Beasts
- First ed. cover
- Author: John Crowley
- Cover artist: John Cayea
- Language: English
- Genre: Science fiction
- Publisher: Doubleday
- Publication date: 1976 (first edition)
- Publication place: United States
- Media type: Print
- ISBN: 0385112602
- OCLC: 731182754

= Beasts (Crowley novel) =

1976 novel by John Crowley

Beasts is a novel by American writer John Crowley, published in 1976 by Doubleday.

==Plot summary==
Beasts describes a world in which genetically engineered animals are given a variety of human characteristics. Painter is a leo, a combination of man and lion. Reynard, a character derived from medieval European fable, is part fox.

Political forces result in the leos being deemed an experimental failure, first resigned to reservations, and later to be hunted down and eliminated. A central element of the story is the relationship between Painter and Reynard, who acts as a kingmaker behind the scenes.

==Reception==
The New York Times reviewer Gerald Jonas praised Crowley's "prodigious inventiveness", describing the novel as "a memorable tale that ends too soon."
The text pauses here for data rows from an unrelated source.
-- ==== Sys2Proof/Machine/Saved.lean ====
section
/-! DEFINITION. What the Cast Table keeps in HBM in a layout of its own (R300, R301, R559): the bytes of undo records, of the command
effects of the manifest log, and of checkpoints, and how they are read back. The manual publishes none of these layouts; they are the
model's (notes/assumptions/17.md). The 256 bytes of a stream entry are those of Table 9-1. -/
namespace Sys2Proof.Machine

/-! ### Stream entries -/

/-- State codes (Table 9-3). -/
def StreamState.code : StreamState → Nat
  | .free => 0 | .prefill => 1 | .decode => 2 | .verify => 3 | .paused => 4 | .spilled => 5 | .done => 6 | .aborted => 7
  | .failed => 8

/-- The state of a code. -/
def stateOf (n : Nat) : StreamState :=
  match n with
  | 1 => .prefill | 2 => .decode | 3 => .verify | 4 => .paused | 5 => .spilled | 6 => .done | 7 => .aborted | 8 => .failed
  | _ => .free

/-- A FREE entry. -/
def Entry.zero (_ : Nat) : Entry :=
  { state := .free, cls := 0, lp := false, ndraft := 0, saved := .free, job := 0, cq := 0, reason := 0, waited := 0, len := 0
    pos := 0, gen := 0, maxGen := 0, rng := 0, astate := 0, seed := 0, auto := 0, stops := 0, temp := 0, topp := 0, minp := 0
    rpen := 0, topk := 0, pwin := 0, rhead := 0, endTok := 0, endEn := false, pauseSeq := 0, stage := 0, drafts := []
    recent := List.replicate 32 0 }

/-- The 256 bytes of an entry (Table 9-1). -/
def Entry.bytes (e : Entry) : List Byte :=
  leBytes 1 (e.state.code + e.cls * 16 + b2n e.lp * 64) ++ leBytes 1 (e.ndraft + e.saved.code * 16) ++ leBytes 2 e.job ++
    leBytes 1 e.cq ++ leBytes 1 e.reason ++ leBytes 2 e.waited ++ leBytes 4 e.len ++ leBytes 4 e.pos ++ leBytes 4 e.gen ++
    leBytes 4 e.maxGen ++ leBytes 4 e.rng ++ leBytes 4 e.astate ++ leBytes 8 e.seed.toNat ++ leBytes 8 e.auto ++
    leBytes 8 e.stops ++ leBytes 4 e.temp.toNat ++ leBytes 4 e.topp.toNat ++ leBytes 4 e.minp.toNat ++ leBytes 4 e.rpen.toNat ++
    leBytes 2 e.topk ++ leBytes 1 e.pwin ++ leBytes 1 e.rhead ++ leBytes 4 (e.endTok + b2n e.endEn * 2 ^ 31) ++
    leBytes 4 e.pauseSeq ++ leBytes 4 e.stage ++ (List.range 8).flatMap (fun i => leBytes 4 (e.drafts.getD i 0)) ++
    (List.range 32).flatMap (fun i => leBytes 4 (e.recent.getD i 0)) ++ leBytes 8 0

/-- An entry read from 256 bytes (Table 9-1). -/
def entryOf (b : List Byte) : Entry :=
  let f := fun o n => BitVec.ofNat 32 (field b o n)
  { state := stateOf (bits (field b 0 1) 0 4), cls := bits (field b 0 1) 4 2, lp := bitAt (field b 0 1) 6
    ndraft := bits (field b 1 1) 0 4, saved := stateOf (bits (field b 1 1) 4 4), job := field b 2 2, cq := bits (field b 4 1) 0 6
    reason := bits (field b 5 1) 0 4, waited := field b 6 2, len := field b 8 4, pos := field b 12 4, gen := field b 16 4
    maxGen := field b 20 4, rng := field b 24 4, astate := field b 28 4, seed := BitVec.ofNat 64 (field b 32 8)
    auto := bits (field b 40 8) 0 39, stops := bits (field b 48 8) 0 39, temp := f 56 4, topp := f 60 4, minp := f 64 4
    rpen := f 68 4, topk := bits (field b 72 2) 0 9, pwin := bits (field b 74 1) 0 6, rhead := bits (field b 75 1) 0 5
    endTok := bits (field b 76 4) 0 24, endEn := bitAt (field b 76 4) 31, pauseSeq := field b 80 4, stage := field b 84 4
    drafts := (List.range (bits (field b 1 1) 0 4)).map (fun i => bits (field b (88 + 4 * i) 4) 0 24)
    recent := (List.range 32).map (fun i => bits (field b (120 + 4 * i) 4) 0 24) }

/-! ### Undo records -/

/-- The 16 bytes of an undo record (R301). -/
def Undo.record : Undo → List Byte
  | .bytes off old => leBytes 1 1 ++ leBytes 1 old.length ++ leBytes 6 off ++ padTo 8 old
  | .frame f used => leBytes 1 2 ++ leBytes 1 (b2n used) ++ leBytes 6 f ++ leBytes 8 0

/-- The undo record of 16 bytes. -/
def undoOf (b : List Byte) : Undo :=
  if field b 0 1 = 2 then .frame (field b 2 6) (field b 1 1 == 1)
  else .bytes (field b 2 6) ((b.drop 8).take (min 8 (field b 1 1)))

/-! ### The effects of the manifest log -/

/-- The 66 bytes of a submission entry and its pair. -/
def subBytes (c : Submission) : List Byte :=
  leBytes 2 c.q.val ++ [c.opcode, c.flags] ++ leBytes 2 c.cid.toNat ++ leBytes 2 c.stream.toNat ++ leBytes 2 c.job.toNat ++
    padTo 56 c.ops

/-- A submission entry read back. -/
def subOf (b : List Byte) : Submission :=
  { q := Fin.ofNat 64 (field b 0 2), opcode := b.getD 2 0, flags := b.getD 3 0, cid := BitVec.ofNat 16 (field b 4 2)
    stream := BitVec.ofNat 16 (field b 6 2), job := BitVec.ofNat 16 (field b 8 2), ops := (b.drop 10).take 56 }

/-- A list of 32-bit numbers, its length first. -/
def listBytes (l : List Nat) : List Byte := leBytes 4 l.length ++ l.flatMap (leBytes 4)

/-- `n` 32-bit numbers at `o`. -/
def listAt (b : List Byte) (o : Nat) : List Nat := (List.range (field b o 4)).map (fun k => field b (o + 4 + 4 * k) 4)

/-- What follows a list at `o`. -/
def listEnd (b : List Byte) (o : Nat) : Nat := o + 4 + 4 * field b o 4

/-- The kind and the bytes of an effect. -/
def CastEffect.bytes : CastEffect → Nat × List Byte
  | .command c => (1, subBytes c.sub ++ leBytes 1 (b2n c.buf.ok) ++ listBytes (c.buf.tokens.map BitVec.toNat) ++ c.buf.bytes)
  | .ended s st r => (2, leBytes 2 s ++ leBytes 1 st.code ++ leBytes 1 r)
  | .spilled s => (3, leBytes 2 s)
  | .returned s => (4, leBytes 2 s)

/-- The effect of a kind and its bytes. -/
def effectOf (kind : Nat) (b : List Byte) : CastEffect :=
  match kind with
  | 2 => .ended (field b 0 2) (stateOf (field b 2 1)) (field b 3 1)
  | 3 => .spilled (field b 0 2)
  | 4 => .returned (field b 0 2)
  | _ => .command { sub := subOf b
                    buf := { ok := field b 66 1 == 1, bytes := b.drop (listEnd b 67), tokens := (listAt b 67).map (BitVec.ofNat 32) } }

/-- The bytes that name a formed manifest: SEQ, its job, the blocks allocated, the streams left out, the proposals taken. -/
def LogEntry.markBytes (e : LogEntry) : List Byte :=
  leBytes 4 e.seq ++ leBytes 1 (b2n e.first) ++ leBytes 1 (b2n e.job.isSome) ++
    (match e.job with | some c => subBytes c | none => List.replicate 66 0) ++ listBytes e.blocks ++ listBytes e.left ++
    listBytes (e.drafts.flatMap (fun p => p.1 :: p.2.length :: p.2))

/-- Proposals taken, read back from their numbers. -/
def draftsOf : Nat → List Nat → List (Nat × List Nat)
  | 0, _ => []
  | n + 1, s :: k :: l => (s, l.take k) :: draftsOf n (l.drop k)
  | _, _ => []

/-- A formed manifest read back, with the effects before it. -/
def markOf (effects : List CastEffect) (b : List Byte) : LogEntry :=
  let o := listEnd b 72
  let l := listAt b (listEnd b o)
  { seq := field b 0 4, first := field b 4 1 == 1, job := if field b 5 1 = 1 then some (subOf (b.drop 6)) else none
    blocks := listAt b 72, left := listAt b o, drafts := draftsOf l.length l, effects := effects }

/-- A record of the log: its kind (5 a formed manifest, else an effect), its length and its bytes. -/
def recordBytes (kind : Nat) (b : List Byte) : List Byte := leBytes 1 kind ++ leBytes 4 b.length ++ b

/-- The bytes of an effect's record. -/
def CastEffect.record (x : CastEffect) : List Byte := recordBytes x.bytes.1 x.bytes.2

/-- The bytes of a formed manifest's record. -/
def LogEntry.record (e : LogEntry) : List Byte := recordBytes 5 e.markBytes

/-- Log entries and the effects after the last, read from their records; `acc` are the effects read and not yet of an entry. -/
def readRecords : Nat → List CastEffect → List Byte → List LogEntry × List CastEffect
  | 0, acc, _ => ([], acc)
  | n + 1, acc, b =>
    if b.length < 5 then ([], acc)
    else
      let body := (b.drop 5).take (field b 1 4)
      let rest := b.drop (5 + field b 1 4)
      if field b 0 1 = 5 then
        let r := readRecords n [] rest
        (markOf acc body :: r.1, r.2)
      else readRecords n (acc ++ [effectOf (field b 0 1) body]) rest

/-! ### Checkpoints -/

/-- The first word of a checkpoint. -/
def ckptMagic : Nat := 0x4E5A434B

/-- The frames in use, rising, as a bit map. -/
def frameMap (fs : List Nat) : List Byte :=
  (List.range ((fs.getLast?.map (· / 8 + 1)).getD 0)).flatMap (fun j =>
    leBytes 1 ((List.range 8).map (fun i => b2n (fs.contains (8 * j + i)) * 2 ^ i)).sum)

/-- The frames of a bit map. -/
def framesOf (b : List Byte) : List Nat :=
  ((List.range b.length).zip b).flatMap (fun e =>
    ((List.range 8).filter (fun i => bitAt e.2.toNat i)).map (fun i => 8 * e.1 + i))

/-- The bytes of a checkpoint (Table 9-12) with its serial number. -/
def Checkpoint.bytes (k : Checkpoint) (serial : Nat) : List Byte :=
  let fm := frameMap k.frames
  leBytes 4 ckptMagic ++ leBytes 4 0 ++ leBytes 8 serial ++ leBytes 4 k.seq ++ leBytes 4 k.stepSeq ++ leBytes 4 k.optStep ++ leBytes 4 0 ++
    (List.range 4).flatMap (fun n => leBytes 8 (k.seeds.getD n 0).toNat) ++
    (List.range 256).flatMap (fun n => let hr := tabGet (fun _ => (0, 0)) k.slots n
      leBytes 1 (hr.1 + 4 * hr.2)) ++
    leBytes 4 k.entries.length ++ leBytes 4 k.held.length ++ leBytes 4 fm.length ++ leBytes 4 0 ++
    k.entries.flatMap (fun e => leBytes 4 e.1 ++ e.2.bytes) ++
    k.held.flatMap (fun t => leBytes 2 t.q ++ leBytes 2 t.stream ++ padTo 32 t.data) ++ fm

/-- The length of a checkpoint by its first 336 bytes. -/
def ckptLength (b : List Byte) : Nat := 336 + 260 * field b 320 4 + 36 * field b 324 4 + field b 328 4

/-- A checkpoint read back. -/
def ckptOf (b : List Byte) : Checkpoint :=
  let n := field b 320 4
  let h := field b 324 4
  { seq := field b 16 4, stepSeq := field b 20 4, optStep := field b 24 4
    seeds := (List.range 4).map (fun k => BitVec.ofNat 64 (field b (32 + 8 * k) 8))
    slots := (List.range 256).foldl (fun t k =>
      let v := field b (64 + k) 1
      tabSet (fun _ => (0, 0)) t k (bits v 0 2, bits v 2 3)) []
    entries := (List.range n).foldl (fun t k => let e := (b.drop (336 + 260 * k)).take 260
      tabSet Entry.zero t (field e 0 4) (entryOf (e.drop 4))) []
    held := (List.range h).map (fun k => let e := (b.drop (336 + 260 * n + 36 * k)).take 36
      { q := field e 0 2, stream := field e 2 2, data := e.drop 4 })
    frames := framesOf ((b.drop (336 + 260 * n + 36 * h)).take (field b 328 4)) }

/-- A complete checkpoint stands at `a`: its serial number. -/
def ckptSerial (m : Memory) (a : Nat) : Option Nat :=
  let b := memBytes m a 16
  if field b 0 4 = ckptMagic ∧ field b 4 4 = 1 then some (field b 8 8) else none

end Sys2Proof.Machine
end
Dave Langford reviewed Beasts for White Dwarf #60, and stated that "a strange story of genetically engineered man/beast hybrids who are greater than the sum of their genes. This one's a bit young for canonization [1976], but it's a fine book."

Brian W. Aldiss and David Wingrove reported that "for all the poetry in Crowley's writing, Beasts treats its subject matter in a realistic mode that gives the book a resonance and a relevance it might otherwise have lacked."

Dave Langford reviewed Beasts for White Dwarf #99, and stated that "The slightest of Crowley's works? I recant: anything by him demands to be read and reread."